TOOLS OF THE TRADE Making good ideas into amazing products
Design is more than making pages look pretty. It’s about solving real customer problems. The interesting thing about UX designers is that most of the time, they don’t need to have experience in specific software programs or technologies to do a great job. Instead, it’s more important they know how to apply their skills across a set of tools.
What to Look for:
- Wireframing and Mockups – Visio, Axure, Balsamiq, Omnigraffle. A key part of the design process is the ability to create low-fi visuals to express ideas. Hiring managers may focus on one of these wireframing tools, but they will normally be amenable to a high performing candidate who has used a different one. The key is that candidates understand how to distill requirements and conversations into wireframes.
- Prototyping – HTML, CSS, JavaScript, jQuery. While not always required, many UX roles can require a little bit of prototyping. A simple mockup or wireframe can be great to communicate ideas, but when it comes to demonstrating interaction and app-like experiences, prototypes can get the idea across so much easier. Most UX candidates won’t be expected to program or write production-quality code, but if prototyping is required, you should expect to see some front-end programming skills on their resume. Since the knowledge needed to prototype tends to be pretty minimal, these skills can be picked up with a little motivation and a few months of training.

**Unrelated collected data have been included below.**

/-- The adder's result is congruent to the exact sum. -/
theorem adder_congr (a : Word) (n : Nibble) : (2 ^ 32 : Int) ∣ (a.toInt + (n.toNat : Int)) - (adder a n).toInt := by
  rw [adder_toInt]
  exact Int.dvd_self_sub_bmod

/-- Settles O47: a nibble is not negative, so the exact sum is never below the 32-bit range and at most one wrap above it. -/
theorem adderUnitWraps : Obligations.AdderUnitWraps := by
  intro a n
  have hlo : -(2 ^ 31) ≤ a.toInt := BitVec.le_toInt a
  have hhi : a.toInt < 2 ^ 31 := BitVec.toInt_lt
  have hn : n.toNat < 16 := n.isLt
  rw [adder_toInt]
  split
  case isTrue hfits => exact Int.bmod_eq_of_le (by omega) (by omega)
  case isFalse hover =>
    rw [← Int.sub_bmod_right]
    exact Int.bmod_eq_of_le (by omega) (by omega)

/-! ### ADD (R85) -/

theorem exec_add_outOfRange {s : State} {rA : Nibble} (n : Nibble) (h : s.nreg ≤ rA.toNat) :
    exec (.add rA n) s = .next (raiseFault .registerOutOfRange none s) :=
  exec_of_regField_outOfRange (List.mem_singleton_self rA) h

/-- Settles O6: the register check passes and the adder's result is written, or it fails and only the fault is taken. -/
theorem addWrapsModuloTwoToThe32 : Obligations.AddWrapsModuloTwoToThe32 := by
  refine ⟨fun rA n => ?encoding, fun w next h => decode_add next ((mask_eq_iff w 1).mp h),
    fun s rA n a ha => ⟨adder a n, adder_congr a n, exec_add n ha⟩, fun s rA n hr => exec_add_outOfRange n hr⟩
  case encoding => exact congrArg (fun w => [w]) (encodeFields_eq_ofNat 1 rA n)

end Sys2Proof.Machine

/-! The register load family (spec/43_register_load.md): LOAD writes the nibble, LOADW the next word and COPY another
register, or a register out of range or a missing next word makes them take a fault and write nothing. -/

namespace Sys2Proof.Machine

/-- The fault of a used register field out of range, read off the next state: the record names it and no register is written. -/
theorem exec_registerFault_writes_none {i : Instr} {r : Nibble} {s : State} (hr : r ∈ i.regFields) (h : s.nreg ≤ r.toNat) :
    ∃ (t : State) (f : FaultRecord), exec i s = .next t ∧ t.run = .faulted ∧ t.fault = some f ∧
      f.kind = .registerOutOfRange ∧ t.regs = s.regs :=
  ⟨_, _, exec_of_regField_outOfRange hr h, rfl, rfl, rfl, rfl⟩

/-- A wide instruction whose next word is past the end of code memory is not fetched (R75). -/
theorem fetch_of_missing_immediate {s : State} {w : Word} (hw : memRead s.pc s = some w)
    (hop : decodeOpcode w = 3 ∨ decodeOpcode w = 8) (hend : s.codeLen ≤ s.pc + 1) :
    fetch s = .error (.addressOutOfRange, none) := by
  have hd : decode w (memRead (s.pc + 1) s) = .error .missingImmediate := by
    rw [(memRead_eq_none_iff (s.pc + 1) s).mpr hend]
    exact decode_missing hop
  exact fetch_of_reject hw hd

/-! ### LOAD (R88) -/

/-- Settles O7: the register check passes and the zero-extended nibble is written, or it fails and only the fault is taken. -/
theorem loadWritesTheNibble : Obligations.LoadWritesTheNibble := by
  refine ⟨fun rA n => ?encoding, fun w next h => decode_load next ((mask_eq_iff w 2).mp h), fun s rA n hlt => ?writes,
    fun s rA n hge => exec_registerFault_writes_none (List.mem_singleton_self rA) hge⟩
  case encoding => exact congrArg (fun w => [w]) (encodeFields_eq_ofNat 2 rA n)
  case writes =>
    obtain ⟨a, ha⟩ := exists_regRead hlt
    exact ⟨imm4 n, signedW_imm4 n, exec_load n ha⟩

/-! ### LOADW (R89) -/

/-- Settles O8: with a next word only the register check is left, without one the fetch fails before it. -/
theorem loadwWritesTheNextWord : Obligations.LoadwWritesTheNextWord := by
  have hopcode : ∀ w : Word, w &&& 0xF00#32 = 0x300#32 → decodeOpcode w = 3 := fun w => (mask_eq_iff w 3).mp
  refine ⟨fun rA v => ?encoding, fun w v h => decode_loadw v (hopcode w h), fun s rA v hlt => ?writes,
    fun s rA v hge => exec_of_regField_outOfRange (List.mem_singleton_self rA) hge, fun s w hr hw h hend => ?missing⟩
  case encoding => exact congrArg (fun w => [w, v]) (encodeFields_eq_ofNat 3 rA 0)
  case writes =>
    obtain ⟨a, ha⟩ := exists_regRead hlt
    exact exec_loadw v ha
  case missing => exact step_of_fetchFault hr (fetch_of_missing_immediate hw (.inl (hopcode w h)) hend)

/-! ### COPY (R90) -/

/-- A register copied to itself keeps its value, so only pc moves. -/
theorem exec_copy_self {s : State} {r : Nibble} {a : Word} (h : regRead r s = some a) :
    exec (.copy r r) s = .next (advance 1 s) := by
  rw [exec_copy h h, regWrite_same h]

/-- Settles O9: both register checks pass and the source is written, or one fails and only the fault is taken. -/
theorem copyMovesOneRegister : Obligations.CopyMovesOneRegister := by
  refine ⟨fun rA rB => ?encoding, fun w next h => decode_copy next ((mask_eq_iff w 4).mp h), fun s rA rB b hlt hb => ?moves,
    fun s rA hlt => ?self, fun s rA rB hge => ?trap⟩
  case encoding => exact congrArg (fun w => [w]) (encodeFields_eq_ofNat 4 rA rB)
  case moves =>
    obtain ⟨a, ha⟩ := exists_regRead hlt
    exact exec_copy ha hb
  case self =>
    obtain ⟨a, ha⟩ := exists_regRead hlt
    exact exec_copy_self ha
  case trap =>
    obtain hA | hB := hge
    · exact exec_registerFault_writes_none (i := .copy rA rB) List.mem_cons_self hA
    · exact exec_registerFault_writes_none (i := .copy rA rB) (List.mem_cons_of_mem rA List.mem_cons_self) hB

end Sys2Proof.Machine

/-! The control transfer family (spec/44_control_transfer.md): CNDPC writes condpc, JMP writes pc, and an equality jump goes to
condpc or to the instruction after it, so what the comparator says is all that two of them need of a register. -/

namespace Sys2Proof.Machine

/-! ### The comparator (R92) -/

/-- Settles O48: equal patterns have equal unsigned values, and against a nibble equal signed values. -/
theorem comparatorComparesPatterns : Obligations.ComparatorComparesPatterns :=
  ⟨fun a b => (comparator_iff a b).trans BitVec.toNat_inj.symm, fun a n => (comparator_iff a (imm4 n)).trans (eq_imm4_iff a n)⟩

/-! ### The frame (R93 to R96) -/

/-- A control transfer with its register in range writes pc alone, or condpc and pc when it is CNDPC. -/
theorem Effect.controlTransfer {i : Instr} {s t : State} (hop : i.opcode ∈ [5, 6, 7, 8]) (h : Effect i s t) :
    (∃ x, i = .cndpc x ∧ t = advance 1 (setCondpc x.toNat s)) ∨ ∃ p, t = setPc p s := by
  cases h with
  | writeCondpc x hi => exact .inl ⟨x, hi, rfl⟩
  | jump p _ _ => exact .inr ⟨p, rfl⟩
  | halt hi => simp [hi] at hop
  | print rA v hi _ => simp [hi] at hop
  | writeReg rA v k hop' _ _ =>
    simp only [List.mem_cons, List.not_mem_nil, or_false] at hop hop'
    omega

/-- Settles O15: either the register check fails and a fault is taken, or pc is written, by CNDPC after condpc. -/
theorem controlTransferFrame : Obligations.ControlTransferFrame := by
  intro i s t hi h
  have hop : i.opcode ∈ [5, 6, 7, 8] := by
    rcases hi with ⟨x, rfl⟩ | ⟨x, rfl⟩ | ⟨rA, n, rfl⟩ | ⟨rA, v, rfl⟩ <;> simp
  cases hw : i.wellFormed s.nreg with
  | false =>
    obtain rfl : raiseFault .registerOutOfRange none s = t := Host.Outcome.next.inj ((exec_illFormed hw).symm.trans h)
    have hfalse : i.wellFormed s.regs.length ≠ true := ne_true_of_eq_false hw
    exact ⟨rfl, fun _ => rfl, rfl, rfl, fun _ => rfl, fun ht => absurd ht hfalse, fun _ => rfl⟩
  | true =>
    have htrue : i.wellFormed s.regs.length ≠ false := ne_false_of_eq_true hw
    obtain ⟨x, hx, rfl⟩ | ⟨p, rfl⟩ := (exec_effect hw h).controlTransfer hop
    · exact ⟨rfl, fun _ => rfl, rfl, rfl, fun hne => absurd hx (hne x), fun _ => ⟨rfl, rfl⟩, fun hf => absurd hf htrue⟩
    · exact ⟨rfl, fun _ => rfl, rfl, rfl, fun _ => rfl, fun _ => ⟨rfl, rfl⟩, fun hf => absurd hf htrue⟩

/-! ### CNDPC and JMP (R93, R94) -/

/-- Settles O10: CNDPC checks nothing, so its two writes are its next state. -/
theorem cndpcSetsTheBranchTarget : Obligations.CndpcSetsTheBranchTarget := by
  refine ⟨fun t => ?encoding, fun w next h => decode_cndpc next ((mask_eq_iff w 5).mp h), fun s t => exec_cndpc t s⟩
  case encoding => exact congrArg (fun w => [w]) (encodeFields_eq_ofNat 5 t 0)

/-- Settles O11: JMP checks nothing, and the next fetch finds no word at a target past the end. -/
theorem jmpSetsThePc : Obligations.JmpSetsThePc := by
  refine ⟨fun t => ?encoding, fun w next h => decode_jmp next ((mask_eq_iff w 6).mp h), fun s t => exec_jmp t s,
    fun s t hr hend => pcOutOfRangeFaults { s with pc := t.toNat } hr hend⟩
  case encoding => exact congrArg (fun w => [w]) (encodeFields_eq_ofNat 6 t 0)

/-! ### JMPEQ and JMPEQW (R95, R96) -/

/-- Both outcomes of an equality jump write pc alone. -/
theorem equalityJump_eq_setPc (c : Prop) [Decidable c] (k : Nat) (s : State) :
    (if c then setPc s.condpc s else advance k s) = setPc (if c then s.condpc else s.pc + k) s :=
  (apply_ite (setPc · s) c s.condpc (s.pc + k)).symm

/-- JMPEQ as a choice of the next pc by the signed value of its register. -/
theorem exec_jmpeq_setPc {s : State} {rA : Nibble} {a : Word} (n : Nibble) (h : regRead rA s = some a) :
    exec (.jmpeq rA n) s = .next (setPc (if a.toInt = (n.toNat : Int) then s.condpc else s.pc + 1) s) := by
  simp only [exec_jmpeq n h, equalityJump_eq_setPc, eq_imm4_iff]

/-- Settles O12: the register check passes and the signed values choose the next pc, or it fails and only the fault is taken. -/
theorem jmpeqComparesWithTheNibble : Obligations.JmpeqComparesWithTheNibble := by
  refine ⟨fun rA n => ?encoding, fun w next h => decode_jmpeq next ((mask_eq_iff w 7).mp h),
    fun s rA n a ha => exec_jmpeq_setPc n ha, fun s rA n a ha hneg => ?negative, fun s rA n a ha heq hself => ?self,
    fun s hr hend => ⟨_, pcOutOfRangeFaults { s with pc := s.condpc } hr hend, rfl, rfl⟩,
    fun s rA n hge => exec_registerFault_writes_none (List.mem_singleton_self rA) hge⟩
  case encoding => exact congrArg (fun w => [w]) (encodeFields_eq_ofNat 7 rA n)
  case negative =>
    have hne : a.toInt ≠ (n.toNat : Int) := by omega
    exact (exec_jmpeq_setPc n ha).trans (by rw [if_neg hne]; rfl)
  case self =>
    exact (exec_jmpeq_setPc n ha).trans (by rw [if_pos heq, hself]; rfl)

/-- Settles O13: with a next word the patterns choose the next pc once the register check has passed, without one the fetch
fails before it. -/
theorem jmpeqwComparesWithTheNextWord : Obligations.JmpeqwComparesWithTheNextWord := by
  have hopcode : ∀ w : Word, w &&& 0xF00#32 = 0x800#32 → decodeOpcode w = 8 := fun w => (mask_eq_iff w 8).mp
  refine ⟨fun rA v => ?encoding, fun w v h => decode_jmpeqw v (hopcode w h), fun s rA v a ha => ?jumps,
    fun s rA v hge => exec_of_regField_outOfRange (List.mem_singleton_self rA) hge, fun s w hr hw h hend => ?missing⟩
  case encoding => exact congrArg (fun w => [w, v]) (encodeFields_eq_ofNat 8 rA 0)
  case jumps =>
    rw [exec_jmpeqw v ha, equalityJump_eq_setPc]
    rfl
  case missing => exact step_of_fetchFault hr (fetch_of_missing_immediate hw (.inr (hopcode w h)) hend)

- Graphic Design – Illustrator, Photoshop, Fireworks, InDesign, and Dreamweaver. Many of these tools are essential, and you should expect candidates to come to the table with solid expertise with one or two of these software programs. Other ones can be learned on the job, but a lot of the nuances that make great (and fast) designers come from using the tools a lot. Most candidates will have a preference for one. Junior candidates are more likely to say they are “good” in all of them, but be wary – that is usually a sign of inexperience. Great designers have learned one or two deeply and are capable of using (or quickly picking up) most of the others to get their work done.
The best UX understand customer research, are passionate about the user experience, and are able to take feedback well. The tools themselves matter less in this role than other roles. For your UX hires, look for someone who can bob and weave between those areas that consumers demand – beauty, ease and utility.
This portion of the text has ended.